Instead of an empty, blank, 3D grid, putting a mass down causes what would have been ‘straight’ lines to instead become curved by a specific amount. In General Relativity, we treat space and time as continuous, but all forms of energy, including but not limited to mass, contribute to spacetime curvature. For the first time, we can measure the curvature at Earth’s surface, as well as how that curvature changes with altitude. (CHRISTOPHER VITALE OF NETWORKOLOGIES AND THE PRATT INSTITUTE)

Ask Ethan: How Can We Measure The Curvature Of Spacetime?

It’s been over 100 years since Einstein, and over 300 since Newton. We’ve still got a long way to go.

From measuring how objects fall on Earth to observing the motion of the Moon and planets, the same law of gravity governs the entire Universe. From Galileo to Newton to Einstein, our understanding of the most universal force of all still has some major holes in it.

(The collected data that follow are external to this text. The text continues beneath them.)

theorem witness_CompletesConversion :
    -- fastConversion
    (let t : Nat := 1000000000
     let g : Nat := 0
     let i : Nat := 1
     let s : State := wConv
     let a := s.advance t
     a.sampling = true ∧ a.portOfGroup g ≠ none ∧ i ≠ 0 ∧ i < a.n (Pid.grpOs g) ∧ a.convInst g i ≤ a.now) ∧
    -- sampleEntry
    (let t : Nat := 1000000000
     let p : Nat := 1
     let s : State := wConv
     let a := s.advance t
     a.sampling = true ∧ (a.port p).used = true ∧ a.eng.tickAt + a.convWin ≤ a.now) ∧
    -- slowScanStart
    (let t : Nat := 0
     let m : Nat := 1
     let s : State := { (wRun.setN (Pid.saRole 8) 2) with img := { loaded := true } }
     let c : Nat := 8
     let cs : List Nat := []
     let a := s.advance t
     a.smChans m = c :: cs ∧ m < 4 ∧ a.img.loaded = true ∧ a.ref.lockedTo ≠ none ∧ (a.smod m).scanFrom = none ∧
     (a.smod m).lastScan = none) ∧
    -- slowConversionDone
    (let t : Nat := 100000000000000
     let ch : Nat := 8
     let code : Int := 0
     let s : State := wRun.modSmod 1 fun x => { x with chan := some 8 }
     let a := s.advance t
     (a.smod (ch / 8)).chan = some ch ∧ (a.smod (ch / 8)).chanFrom + a.convPs ch ≤ a.now ∧ code ≤ 8388607 ∧
     -8388608 ≤ code) ∧
    -- slowOverRange
    (let t : Nat := 100000000000000
     let ch : Nat := 8
     let s : State := wRun.modSmod 1 fun x => { x with chan := some 8 }
     let a := s.advance t
     (a.smod (ch / 8)).chan = some ch ∧
     (a.smod (ch / 8)).chanFrom + 40 * psUs + 32 * a.n (Pid.saDiv ch) * psS / 8192000 ≤ a.now) ∧
    -- slowResultStale
    (let t : Nat := 100000000000000
     let ch : Nat := 8
     let s : State := (wRun.setN (Pid.saRole 8) 2).modSch 8 fun x => { x with at_ := some 0 }
     let n : Nat := 0
     let a := s.advance t
     (a.slow.getD ch {}).at_ = some n ∧ (a.slow.getD ch {}).staleTold = false ∧ a.n (Pid.saRole ch) ≠ 0 ∧
     n + 2 * a.n (Pid.smScan (ch / 8)) * psMs < a.now) :=
  ⟨by decide, by decide, by decide, by decide, by decide, by decide⟩

theorem witness_CompletesFastInputs :
    -- windowComparatorFire
    (let t : Nat := 0
     let ch : Nat := 11
     let s : State := wRun
     let p : Nat := 1
     let a := s.advance t
     a.portOfGroup (ch / 12) = some p ∧ a.bit (Pid.faStatus ch) 5 = false) ∧
    -- windowComparatorRelease
    (let t : Nat := 0
     let ch : Nat := 11
     let s : State := wRun
     let p : Nat := 1
     let a := s.advance t
     a.portOfGroup (ch / 12) = some p) ∧
    -- faClear
    (let t : Nat := 0
     let role : Role := .service
     let ch : Nat := 3
     let v : Word := 1
     let s : State := wRun
     let a := s.advance t
     a.roleOk role .service = true ∧ a.faClearOk ch v = true ∧
     (a.n Pid.pairState ≠ 1 ∨ a.forwards (Pid.faClear ch) = false) ∧ a.canNote role 2 (Pid.faClear ch) (0) (v) = true) :=
  ⟨by decide, by decide, by decide⟩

It’s the only force without a quantum description. The fundamental constant governing gravitation, G, is so poorly known that many find it embarrassing. And the curvature of the fabric of spacetime itself went unmeasured for a century after Einstein put forth the theory of General Relativity. But much of that has the potential to change dramatically, as our Patreon supporter Nick Delroy realized, asking:

Can you please explain to us how awesome this is, and what you hope the future holds for gravity measurement. The instrument is obviously localized but my imagination can’t stop coming up with applications for this.

The big news he’s excited about, of course, is a new experimental technique that measured the curvature of spacetime due to gravity for the first time.